Friday, February 15, 2013

How Big Brother tracks you online?


A chilling vision of how Big Brother may be watching our every online move has recently emerged.  The Guardian reports:

A multinational security firm has secretly developed software capable of tracking people's movements and predicting future behaviour by mining data from social networking websites.

A video obtained by the Guardian reveals how an "extreme-scale analytics" system created by Raytheon, the world's fifth largest defence contractor, can gather vast amounts of information about people from websites including Facebook, Twitter and Foursquare.

Raytheon says it has not sold the software – named Riot, or Rapid Information Overlay Technology – to any clients.

But the Massachusetts-based company has acknowledged the technology was shared with US government and industry as part of a joint research and development effort, in 2010, to help build a national security system capable of analysing "trillions of entities" from cyberspace.

The power of Riot to harness popular websites for surveillance offers a rare insight into controversial techniques that have attracted interest from intelligence and national security agencies, at the same time prompting civil liberties and online privacy concerns.

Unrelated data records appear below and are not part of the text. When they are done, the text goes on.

-- ==== Sys2Proof/Machine/Fetch.lean ====
section
/-! DEFINITION. Which instruction an edge runs, the edge itself, where the edges come from, and how an instruction is placed
so that the next edge runs it. -/

namespace Sys2Proof.Machine

/-! ## Which instruction an edge runs -/

/-- The access the target window samples at this edge (R240). -/
def sampledTarget (s : State) : Option Instr :=
  if s.sysIn.sysRst = false ∧ s.bt.tWin.st = .idle ∧ (targetPort s).stb = true then
    some (decodeTarget (targetPort s).we (targetPort s).adr (targetPort s).datW)
  else none

/-- The access the host window samples at this edge (R240). -/
def sampledHost (s : State) : Option Instr :=
  if s.sysIn.sysRst = false ∧ s.bt.hWin.st = .idle ∧ (hostPort s).stb = true then
    some (decodeHost (hostPort s).we (hostPort s).adr (hostPort s).datW)
  else none

/-- The command the dispatcher takes at this edge (R204). -/
def sampledCommand (s : State) : Option Instr :=
  if s.sysIn.sysRst = false ∧ s.disp.busy = false then
    (visibleHead (promotedCommands s)).map Command.toBridge
  else none

/-- The first of two options. -/
def firstOf (a b : Option Instr) : Option Instr :=
  match a with
  | some i => some i
  | none => b

/-- An instruction that a system edge runs. Where several decode points take one at the same edge, each of them is run by
that edge, and this names the first (log 8). -/
def sysInstr (s : State) : Option Instr :=
  firstOf (sampledTarget s) (firstOf (sampledHost s) (sampledCommand s))

/-- The instruction that a host edge runs: the transaction handed over at it (R150, R154). -/
def hostInstr (s : State) : Option Instr :=
  if resetting s.cfg s.hostIn = false ∧ framing s.cfg s.hostIn = false then s.psm.instr else none

/-! ## The edge -/

/-- A host edge: the instruction it runs, or the PSM's own rule. -/
def hostTick (s : State) : Host.Outcome State Fault Refusal :=
  match hostInstr s with
  | some i => exec i s
  | none => hostEdge s

/-- A system edge: an instruction it runs, or an edge without one. -/
def sysTick (s : State) : Host.Outcome State Fault Refusal :=
  match sysInstr s with
  | some i => exec i s
  | none => sysEdge (presented s) s

/-- The next edge: the head of the script, or an uninterpreted one when the script is empty (log 2, log 3). -/
def nextTick (s : State) : Tick × State :=
  match s.script with
  | t :: rest => (t, { s with script := rest })
  | [] => (Config.envTick s.freeTicks, { s with freeTicks := s.freeTicks + 1 })

/-- One edge at given inputs. -/
def tick (t : Tick) (s : State) : Host.Outcome State Fault Refusal :=
  match t with
  | .host h => hostTick { s with hostIn := h }
  | .sys i => sysTick { s with sysIn := i }

/-! ## Placing an instruction before the next edge (log 10, log 11) -/

/-- A host edge with both lines inactive and the bus as LAD. -/
def plainHostTick (p : Params) (lad : Nibble) : Tick :=
  .host { lframe := !p.frameLevel, lreset := !p.frameLevel, lad := lad, promote := 0, race := false }

/-- A host edge that samples a start symbol. -/
def startHostTick (p : Params) (lad : Nibble) : Tick :=
  .host { lframe := p.frameLevel, lreset := !p.frameLevel, lad := lad, promote := 0, race := false }

/-- A system edge whose environment presents this at the target window's port. -/
def targetPortTick (q : Port 2) : Tick := .sys { SysIn.quiet with tPort := q }

/-- A system edge whose environment presents this at the host window's port. -/
def hostPortTick (q : Port 3) : Tick := .sys { SysIn.quiet with hPort := q }

/-- The first address that the map gives a wanted target, if there is one. -/
def findIoAddr (p : Params) (want : IoTarget) (l : List (IoAddr × IoTarget)) : Option IoAddr :=
  match l with
  | [] => none
  | (a, _) :: rest => if lookupIo p.ioMap a = want then some a else findIoAddr p want rest

/-- A received host-bus transaction, and the host edge that hands it over. -/
def placeTransaction (c : Command) (s : State) : State :=
  { s with
    psm := { s.psm.received c with fprev := !s.cfg.frameLevel, rprev := !s.cfg.frameLevel }
    cmdq := []
    script := plainHostTick s.cfg 0b1111 :: s.script }

/-- The I/O bus as the dispatcher drives it for an access of address a. -/
def placeOnIoBus (a : IoAddr) (we : Bool) (w : Byte) (s : State) : State :=
  { s with
    disp := { busy := true, discard := false,
              cur := { address := a.setWidth 28, data := if we then w.setWidth 32 else 0,
                       operation := if we then .ioWrite else .ioRead, size := .one } }
    io := { stb := true, we := we, adr := a, datW := w, sel := true }
    fw := { s.fw with stb := false }
    ackExpected := false }

/-- A target-window access on the window's port, driven by the bridge or by the environment (R223). -/
def placeTarget (we : Bool) (adr : BitVec 2) (w : Byte) (s : State) : State :=
  let s1 := { s with bt := { s.bt with tWin := { s.bt.tWin with st := .idle } } }
  match findIoAddr s.cfg (.btT adr) s.cfg.ioMap with
  | some a => { placeOnIoBus a we w s1 with script := .sys SysIn.quiet :: s.script }
  | none =>
    { s1 with script := targetPortTick { stb := true, we := we, adr := adr, datW := w } :: s.script }

/-- A host-window access on the window's port, driven by the bridge or by the environment (R223). -/
def placeHost (we : Bool) (adr : BitVec 3) (w : Byte) (s : State) : State :=
  let s1 := { s with bt := { s.bt with hWin := { s.bt.hWin with st := .idle } } }
  match findIoAddr s.cfg (.btH adr) s.cfg.ioMap with
  | some a => { placeOnIoBus a we w s1 with script := .sys SysIn.quiet :: s.script }
  | none =>
    { s1 with script := hostPortTick { stb := true, we := we, adr := adr, datW := w } :: s.script }

/-- A command at the visible head of the command queue, before an idle dispatcher and idle windows. -/
def placeCommand (c : Command) (s : State) : State :=
  { s with
    cmdq := [{ payload := c, vis := true, age := s.cfg.cdcMin }]
    disp := { s.disp with busy := false, discard := false }
    io := { s.io with stb := false }
    fw := { s.fw with stb := false }
    script := .sys SysIn.quiet :: s.script }

/-- An instruction at its decode point. -/
def placeInstr (i : Instr) (s : State) : State :=
  match i with
  | .lpcIoRead a => placeTransaction { address := a.setWidth 28, data := 0, operation := .ioRead, size := .one } s
  | .lpcIoWrite a d =>
    placeTransaction { address := a.setWidth 28, data := d.setWidth 32, operation := .ioWrite, size := .one } s
  | .lpcFwRead1 a => placeTransaction { address := a, data := 0, operation := .fwRead, size := .one } s
  | .lpcFwRead2 a => placeTransaction { address := a, data := 0, operation := .fwRead, size := .two } s
  | .lpcFwRead4 a => placeTransaction { address := a, data := 0, operation := .fwRead, size := .four } s
  | .lpcFwWrite1 a d =>
    placeTransaction { address := a, data := d.setWidth 32, operation := .fwWrite, size := .one } s
  | .lpcFwWrite2 a d =>
    placeTransaction { address := a, data := d.setWidth 32, operation := .fwWrite, size := .two } s
  | .lpcFwWrite4 a d => placeTransaction { address := a, data := d, operation := .fwWrite, size := .four } s
  | .tCtrlRd => placeTarget false 0 0 s
  | .tCtrlWr w => placeTarget true 0 w s
  | .tDataRd => placeTarget false 1 0 s
  | .tDataWr w => placeTarget true 1 w s
  | .tIntcfgRd => placeTarget false 2 0 s
  | .tIntcfgWr w => placeTarget true 2 w s
  | .tRsvdRd => placeTarget false 3 0 s
  | .tRsvdWr w => placeTarget true 3 w s
  | .hMaskRd => placeHost false 0 0 s
  | .hMaskWr w => placeHost true 0 w s
  | .hStatusRd => placeHost false 1 0 s
  | .hStatusWr w => placeHost true 1 w s
  | .hCtrlRd => placeHost false 4 0 s
  | .hCtrlWr w => placeHost true 4 w s
  | .hDataRd => placeHost false 5 0 s
  | .hDataWr w => placeHost true 5 w s
  | .hRsvdRd off => placeHost false off 0 s
  | .hRsvdWr off w => placeHost true off w s
  | .brIoRead a d z => placeCommand { address := a, data := d, operation := .ioRead, size := z } s
  | .brIoWrite a d z => placeCommand { address := a, data := d, operation := .ioWrite, size := z } s
  | .brFwRead a d z => placeCommand { address := a, data := d, operation := .fwRead, size := z } s
  | .brFwWrite a d z => placeCommand { address := a, data := d, operation := .fwWrite, size := z } s

/-- A host-bus word that is no instruction, at the decode point that refuses it: its MSIZE symbol for a firmware start,
otherwise its start symbol (R168, R170). -/
def placeIllegal (w : Nat) (s : State) : State :=
  let start := BitVec.ofNat 4 (w / 16)
  if start = 0b1101 ∨ start = 0b1110 then
    { s with
      psm := { s.psm with st := .fwMsize, cnt := 0, op := if start = 0b1101 then .fwRead else .fwWrite,
                          fprev := !s.cfg.frameLevel, rprev := !s.cfg.frameLevel }
      script := plainHostTick s.cfg (BitVec.ofNat 4 w) :: s.script }
  else { s with script := startHostTick s.cfg start :: s.script }

end Sys2Proof.Machine
end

The sophisticated technology demonstrates how the same social networks that helped propel the Arab Spring revolutions can be transformed into a "Google for spies" and tapped as a means of monitoring and control.

Using Riot it is possible to gain an entire snapshot of a person's life – their friends, the places they visit charted on a map – in little more than a few clicks of a button.

There's more at the link.  Bear in mind that although this particular software has not been sold to anyone yet, there are many, many other companies and entities (for example, the unknown entities who developed Stuxnet and/or Flame) who may have developed similar products.  In fact, I'll bet a year of my pension to a day of anyone's salary that similar programs are already in widespread use.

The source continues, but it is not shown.